** Opening DATASET EXTRACT block **

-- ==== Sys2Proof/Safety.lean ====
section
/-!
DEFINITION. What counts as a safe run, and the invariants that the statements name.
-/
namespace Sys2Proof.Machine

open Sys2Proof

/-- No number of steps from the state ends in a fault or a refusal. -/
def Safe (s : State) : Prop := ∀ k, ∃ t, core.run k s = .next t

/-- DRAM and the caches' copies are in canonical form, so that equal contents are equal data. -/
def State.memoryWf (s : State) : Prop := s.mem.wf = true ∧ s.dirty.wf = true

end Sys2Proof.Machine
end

** Closing DATASET EXTRACT block **
** Opening DATASET EXTRACT block **

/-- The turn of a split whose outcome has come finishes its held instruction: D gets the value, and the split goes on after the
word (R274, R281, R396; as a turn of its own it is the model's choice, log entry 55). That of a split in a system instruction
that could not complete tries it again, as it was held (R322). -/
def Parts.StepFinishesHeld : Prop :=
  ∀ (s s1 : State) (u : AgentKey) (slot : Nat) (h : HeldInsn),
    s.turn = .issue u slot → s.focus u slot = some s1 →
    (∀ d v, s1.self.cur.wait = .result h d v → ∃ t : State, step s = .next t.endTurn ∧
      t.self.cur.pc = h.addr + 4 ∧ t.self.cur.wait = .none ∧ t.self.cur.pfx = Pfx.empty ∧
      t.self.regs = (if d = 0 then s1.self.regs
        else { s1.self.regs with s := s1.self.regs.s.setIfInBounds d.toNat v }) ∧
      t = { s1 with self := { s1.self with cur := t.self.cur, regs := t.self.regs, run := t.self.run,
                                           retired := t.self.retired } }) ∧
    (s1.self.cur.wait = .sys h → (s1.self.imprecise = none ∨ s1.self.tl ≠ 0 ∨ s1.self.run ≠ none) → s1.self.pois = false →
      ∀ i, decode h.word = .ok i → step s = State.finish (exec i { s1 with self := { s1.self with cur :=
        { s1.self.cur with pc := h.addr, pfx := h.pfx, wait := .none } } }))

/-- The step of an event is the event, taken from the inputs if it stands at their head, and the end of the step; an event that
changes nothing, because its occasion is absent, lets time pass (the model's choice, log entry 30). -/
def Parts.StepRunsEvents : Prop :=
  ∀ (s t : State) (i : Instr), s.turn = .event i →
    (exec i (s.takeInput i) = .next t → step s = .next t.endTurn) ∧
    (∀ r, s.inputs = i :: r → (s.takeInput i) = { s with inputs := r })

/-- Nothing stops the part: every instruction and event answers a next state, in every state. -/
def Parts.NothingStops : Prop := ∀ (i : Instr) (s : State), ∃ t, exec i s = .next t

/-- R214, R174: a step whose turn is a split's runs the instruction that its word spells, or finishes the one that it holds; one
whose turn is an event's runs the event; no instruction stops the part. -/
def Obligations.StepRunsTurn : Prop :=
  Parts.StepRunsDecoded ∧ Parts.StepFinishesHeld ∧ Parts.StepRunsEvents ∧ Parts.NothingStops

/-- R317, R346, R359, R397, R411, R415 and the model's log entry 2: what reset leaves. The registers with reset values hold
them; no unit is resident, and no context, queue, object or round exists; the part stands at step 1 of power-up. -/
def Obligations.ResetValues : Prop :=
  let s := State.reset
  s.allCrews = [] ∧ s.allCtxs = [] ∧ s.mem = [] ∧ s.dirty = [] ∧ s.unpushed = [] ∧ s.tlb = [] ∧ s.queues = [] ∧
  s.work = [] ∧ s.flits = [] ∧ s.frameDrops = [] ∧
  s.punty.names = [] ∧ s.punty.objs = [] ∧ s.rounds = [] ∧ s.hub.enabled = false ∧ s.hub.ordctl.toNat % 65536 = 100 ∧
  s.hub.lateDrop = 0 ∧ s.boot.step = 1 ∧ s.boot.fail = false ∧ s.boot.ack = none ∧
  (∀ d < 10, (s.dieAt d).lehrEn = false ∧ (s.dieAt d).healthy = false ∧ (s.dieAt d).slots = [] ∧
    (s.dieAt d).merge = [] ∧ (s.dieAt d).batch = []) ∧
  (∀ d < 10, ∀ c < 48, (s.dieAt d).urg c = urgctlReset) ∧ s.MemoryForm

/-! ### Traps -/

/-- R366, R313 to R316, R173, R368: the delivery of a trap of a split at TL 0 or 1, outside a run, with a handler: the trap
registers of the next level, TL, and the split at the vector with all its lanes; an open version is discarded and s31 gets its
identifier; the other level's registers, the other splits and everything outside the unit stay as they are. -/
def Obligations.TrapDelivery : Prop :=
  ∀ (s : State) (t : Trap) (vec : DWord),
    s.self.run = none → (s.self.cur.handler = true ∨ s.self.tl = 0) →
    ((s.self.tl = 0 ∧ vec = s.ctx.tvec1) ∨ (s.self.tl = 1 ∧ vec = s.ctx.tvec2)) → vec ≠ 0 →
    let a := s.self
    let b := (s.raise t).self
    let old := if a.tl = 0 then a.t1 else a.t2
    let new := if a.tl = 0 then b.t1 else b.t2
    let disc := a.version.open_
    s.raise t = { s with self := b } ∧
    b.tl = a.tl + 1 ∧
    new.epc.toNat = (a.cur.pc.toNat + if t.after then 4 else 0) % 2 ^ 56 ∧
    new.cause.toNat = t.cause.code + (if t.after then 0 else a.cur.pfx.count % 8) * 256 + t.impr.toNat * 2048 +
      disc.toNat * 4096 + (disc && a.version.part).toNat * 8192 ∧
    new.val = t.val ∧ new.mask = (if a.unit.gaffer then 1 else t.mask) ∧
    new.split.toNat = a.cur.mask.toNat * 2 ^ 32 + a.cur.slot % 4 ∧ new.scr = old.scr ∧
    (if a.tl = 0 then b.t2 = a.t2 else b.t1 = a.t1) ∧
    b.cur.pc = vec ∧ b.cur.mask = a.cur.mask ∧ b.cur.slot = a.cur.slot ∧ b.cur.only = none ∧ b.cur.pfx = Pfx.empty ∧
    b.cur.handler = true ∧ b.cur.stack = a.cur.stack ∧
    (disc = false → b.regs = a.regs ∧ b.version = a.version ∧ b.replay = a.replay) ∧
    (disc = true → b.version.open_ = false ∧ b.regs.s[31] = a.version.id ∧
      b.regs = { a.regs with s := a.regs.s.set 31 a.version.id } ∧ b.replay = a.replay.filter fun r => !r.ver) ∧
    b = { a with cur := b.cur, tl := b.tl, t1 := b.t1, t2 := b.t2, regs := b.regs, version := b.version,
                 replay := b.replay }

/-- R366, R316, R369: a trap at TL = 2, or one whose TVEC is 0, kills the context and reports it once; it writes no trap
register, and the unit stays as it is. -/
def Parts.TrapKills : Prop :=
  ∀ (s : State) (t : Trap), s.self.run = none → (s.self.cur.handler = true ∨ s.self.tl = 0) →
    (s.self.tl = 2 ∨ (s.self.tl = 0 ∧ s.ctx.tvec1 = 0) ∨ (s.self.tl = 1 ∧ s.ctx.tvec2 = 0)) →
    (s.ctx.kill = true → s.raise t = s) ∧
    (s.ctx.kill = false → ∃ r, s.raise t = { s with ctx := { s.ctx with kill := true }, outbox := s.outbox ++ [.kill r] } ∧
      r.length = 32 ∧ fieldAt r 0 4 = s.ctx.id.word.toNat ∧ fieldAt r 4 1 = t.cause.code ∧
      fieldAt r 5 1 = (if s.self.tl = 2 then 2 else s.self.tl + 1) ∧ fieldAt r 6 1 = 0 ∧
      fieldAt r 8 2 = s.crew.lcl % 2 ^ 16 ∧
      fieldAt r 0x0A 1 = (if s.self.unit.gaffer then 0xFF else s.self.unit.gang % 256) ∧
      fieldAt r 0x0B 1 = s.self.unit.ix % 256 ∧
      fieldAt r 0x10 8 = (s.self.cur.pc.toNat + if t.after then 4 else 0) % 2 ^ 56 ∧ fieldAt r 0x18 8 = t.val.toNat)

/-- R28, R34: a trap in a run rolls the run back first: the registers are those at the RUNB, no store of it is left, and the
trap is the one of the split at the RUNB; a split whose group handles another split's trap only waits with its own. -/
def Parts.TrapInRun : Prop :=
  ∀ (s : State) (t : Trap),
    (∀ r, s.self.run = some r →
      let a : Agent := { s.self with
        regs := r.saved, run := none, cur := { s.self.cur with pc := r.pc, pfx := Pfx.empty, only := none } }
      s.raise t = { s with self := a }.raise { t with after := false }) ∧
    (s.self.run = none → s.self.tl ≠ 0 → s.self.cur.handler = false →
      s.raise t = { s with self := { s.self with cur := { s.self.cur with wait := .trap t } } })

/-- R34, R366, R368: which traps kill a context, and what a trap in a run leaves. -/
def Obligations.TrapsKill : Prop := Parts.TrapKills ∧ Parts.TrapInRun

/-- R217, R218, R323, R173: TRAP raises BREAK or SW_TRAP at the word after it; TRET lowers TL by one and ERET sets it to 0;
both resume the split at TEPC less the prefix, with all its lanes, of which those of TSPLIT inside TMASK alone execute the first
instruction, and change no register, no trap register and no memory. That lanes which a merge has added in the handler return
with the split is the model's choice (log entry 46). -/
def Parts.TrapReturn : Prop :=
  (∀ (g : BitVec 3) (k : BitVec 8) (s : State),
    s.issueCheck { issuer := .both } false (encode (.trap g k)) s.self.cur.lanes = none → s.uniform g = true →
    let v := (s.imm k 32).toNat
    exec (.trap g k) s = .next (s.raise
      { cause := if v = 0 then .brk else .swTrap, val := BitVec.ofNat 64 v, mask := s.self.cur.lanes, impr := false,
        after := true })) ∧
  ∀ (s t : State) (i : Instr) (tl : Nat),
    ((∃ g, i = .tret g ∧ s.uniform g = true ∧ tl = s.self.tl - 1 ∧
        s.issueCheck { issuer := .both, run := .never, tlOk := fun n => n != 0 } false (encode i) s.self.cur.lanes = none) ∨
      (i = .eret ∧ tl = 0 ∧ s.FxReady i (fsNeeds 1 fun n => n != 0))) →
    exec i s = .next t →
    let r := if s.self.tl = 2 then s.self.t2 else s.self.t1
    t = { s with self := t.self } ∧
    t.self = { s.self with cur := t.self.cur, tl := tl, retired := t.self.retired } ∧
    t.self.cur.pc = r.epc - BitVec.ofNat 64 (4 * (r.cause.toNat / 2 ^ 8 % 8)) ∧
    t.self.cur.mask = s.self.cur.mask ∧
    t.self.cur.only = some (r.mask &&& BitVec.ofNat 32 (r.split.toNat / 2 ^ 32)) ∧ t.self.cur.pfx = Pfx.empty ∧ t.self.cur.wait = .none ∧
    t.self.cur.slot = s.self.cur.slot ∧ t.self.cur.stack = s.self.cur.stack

** Closing DATASET EXTRACT block **

WORK TO COMPLETE –
Everything starting at the line containing "s.turn = .issue" and ending at the line containing "t.self.regs = (if" in the records above should be repeated exactly, and only that.

YOUR SOLUTION –
    s.turn = .issue u slot → s.focus u slot = some s1 →
    (∀ d v, s1.self.cur.wait = .result h d v → ∃ t : State, step s = .next t.endTurn ∧
      t.self.cur.pc = h.addr + 4 ∧ t.self.cur.wait = .none ∧ t.self.cur.pfx = Pfx.empty ∧
      t.self.regs = (if d = 0 then s1.self.regs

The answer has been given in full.